London - Glencore and Xstrata agreed an all-share merger
worth $90bn on Tuesday in the industry's largest ever deal, creating a
commodities powerhouse spanning mining, agriculture and trading.
Glencore, the world's largest diversified commodities
trading house, will issue 2.8 new shares for each Xstrata share in a deal they
said was a "merger of equals".
The ratio is a 15.2% premium to Xstrata shareholders
compared with its share price last Wednesday before word leaked out about the
merger talks, a joint statement said.
"A merger between Glencore and Xstrata offers a unique
opportunity to create a new business model in our industry to respond to a
changing environment. It is the logical next step for two complementary
businesses," said Xstrata chief executive Mick Davis, who will be CEO of
the enlarged Glencore.
Glencore CEO Ivan Glasenberg will be deputy CEO and Xstrata
chairman John Bond will retain his post.
Xstrata shareholders other than Glencore, which already has
a 34% stake in the mining group, will hold 45% of the new group.

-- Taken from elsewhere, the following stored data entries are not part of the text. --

-- ==== Sys2Proof/Laws/Effects.lean ====
section
/-! SUPPORT. What the frame of a command, the status updates, the fault reports and the key maps do, each said once. -/

namespace Sys2Proof.Machine

/-! ## The frame of a command -/

theorem command_next (f : State → State) (s : State) (h : s.inReset = false) : command f s = .next (f s.begin).settle := by
  simp [command, always, h]

theorem command_held (f : State → State) (s : State) (h : s.inReset = true) :
    command f s = .next { s with out := noOutputs, link := { s.link with attn := false } } := by
  simp [command, always, h, State.begin, State.settle, State.attnLevel]

theorem checked_next (i : Instr) (f : State → State) (s : State) (hi : i.wellFormed = true) : checked i f s = command f s := by
  simp [checked, hi]

theorem checked_fault (i : Instr) (f : State → State) (s : State) (hi : i.wellFormed = false) :
    checked i f s = .fault .malformedCommand := by
  simp [checked, hi]

@[simp] theorem State.settle_attnLevel (s : State) : s.settle.attnLevel = s.attnLevel := rfl

@[simp] theorem State.begin_attentionCause (s : State) : s.begin.attentionCause = s.attentionCause := rfl

@[simp] theorem State.settle_attentionCause (s : State) : s.settle.attentionCause = s.attentionCause := rfl

theorem State.settle_attnFollows (s : State) : s.settle.attnFollows := rfl

/-! ## Status updates -/

/-- A status update leaves the table that its write gives. -/
theorem State.statusUpdate_table (r : Ref) (w : Table → Table) (s : State) :
    (s.statusUpdate r w).table = if (w s.table).get r = s.table.get r then s.table else w s.table := by
  unfold State.statusUpdate; dsimp only; split <;> simp [State.notifyLamps, State.recompose, *]

/-- The Run Controller's state after a change of it. -/
theorem State.setAcqState_table (v : AcqState) (s : State) :
    (s.setAcqState v).table = { s.table with acquire := { s.table.acquire with acqState := v } } := by
  obtain ⟨t, _⟩ := s
  obtain ⟨_, _, _, a, _⟩ := t
  simp only [State.setAcqState, State.statusUpdate_table, ite_eq_right_iff]
  intro h
  have h : enumValue AcqState.positions v = enumValue AcqState.positions a.acqState := by
    simpa [Table.get, acqStateRef, acquireKey, Field.cls, Acquire.get] using h
  have : v = a.acqState := by revert h; cases v <;> cases a.acqState <;> decide
  simp [this]

/-- trig_status after a change of it. -/
theorem State.setTrigStatus_table (v : TrigStatus) (s : State) :
    (s.setTrigStatus v).table = { s.table with acquire := { s.table.acquire with trigStatus := v } } := by
  obtain ⟨t, _⟩ := s
  obtain ⟨_, _, _, a, _⟩ := t
  simp only [State.setTrigStatus, State.statusUpdate_table, ite_eq_right_iff]
  intro h
  have h : enumValue TrigStatus.positions v = enumValue TrigStatus.positions a.trigStatus := by
    simpa [Table.get, trigStatusRef, acquireKey, Field.cls, Acquire.get] using h
  have : v = a.trigStatus := by revert h; cases v <;> cases a.trigStatus <;> decide
  simp [this]

/-- acq_count after a completed acquisition. -/
theorem State.countAcquisition_table (s : State) :
    s.countAcquisition.table = { s.table with acquire := { s.table.acquire with acqCount := s.table.acquire.acqCount + 1 } } := by
  obtain ⟨t, _⟩ := s
  obtain ⟨_, _, _, a, _⟩ := t
  simp only [State.countAcquisition, State.statusUpdate_table, ite_eq_right_iff]
  intro h
  have h : (a.acqCount + 1).toNat = a.acqCount.toNat := by
    have := h
    simp only [Table.get, acqCountRef, acquireKey, Field.cls, Acquire.get] at this
    simpa [-BitVec.toNat_add] using this
  rw [BitVec.eq_of_toNat_eq h]

/-- SYSTEM.store_present after a change of it. -/
theorem State.setStorePresent_table (v : Bool) (s : State) :
    (s.setStorePresent v).table = { s.table with system := { s.table.system with storePresent := v } } := by
  obtain ⟨t, _⟩ := s
  obtain ⟨_, _, _, _, _, _, _, y, _⟩ := t
  simp only [State.setStorePresent, State.statusUpdate_table, ite_eq_right_iff]
  intro h
  have : v = y.storePresent := by simpa [Table.get, storePresentRef, systemKey, Field.cls, SystemRec.get] using h
  simp [this]

/-- The Storage Engine's state after a change of it. -/
theorem State.setStoreState_table (v : StoreState) (s : State) :
    (s.setStoreState v).table = { s.table with system := { s.table.system with storeState := v } } := by
  obtain ⟨t, _⟩ := s
  obtain ⟨_, _, _, _, _, _, _, y, _⟩ := t
  simp only [State.setStoreState, State.statusUpdate_table, ite_eq_right_iff]
  intro h
  have h : enumValue StoreState.positions v = enumValue StoreState.positions y.storeState := by
    simpa [Table.get, storeStateRef, systemKey, Field.cls, SystemRec.get] using h
  have : v = y.storeState := by revert h; cases v <;> cases y.storeState <;> decide
  simp [this]

/-- The Capture Port's state after a change of it. -/
theorem State.setCaptureOnline_table (v : Bool) (s : State) :
    (s.setCaptureOnline v).table = { s.table with system := { s.table.system with captureOnline := v } } := by
  obtain ⟨t, _⟩ := s
  obtain ⟨_, _, _, _, _, _, _, y, _⟩ := t
  simp only [State.setCaptureOnline, State.statusUpdate_table, ite_eq_right_iff]
  intro h
  have : v = y.captureOnline := by simpa [Table.get, captureOnlineRef, systemKey, Field.cls, SystemRec.get] using h
  simp [this]

end Sys2Proof.Machine
end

Bringing together Xstrata, the world's fourth-biggest
diversified miner, and Glencore will create a group looking to ride an extended
surge in demand in coming years for commodities from China and other emerging
nations.
As the world's biggest exporter of coal for power plants and
a top copper producer, the combined firm aims to have the bulk to compete with
mining sector leaders BHP Billiton [JSE:BIL], Vale and Rio Tinto.
On Monday, Xstrata shares closed down 1.7% while Glencore declined 4.5%, against a 1.0% fall in the sector, with both still above the level they were at before the potential deal was announced.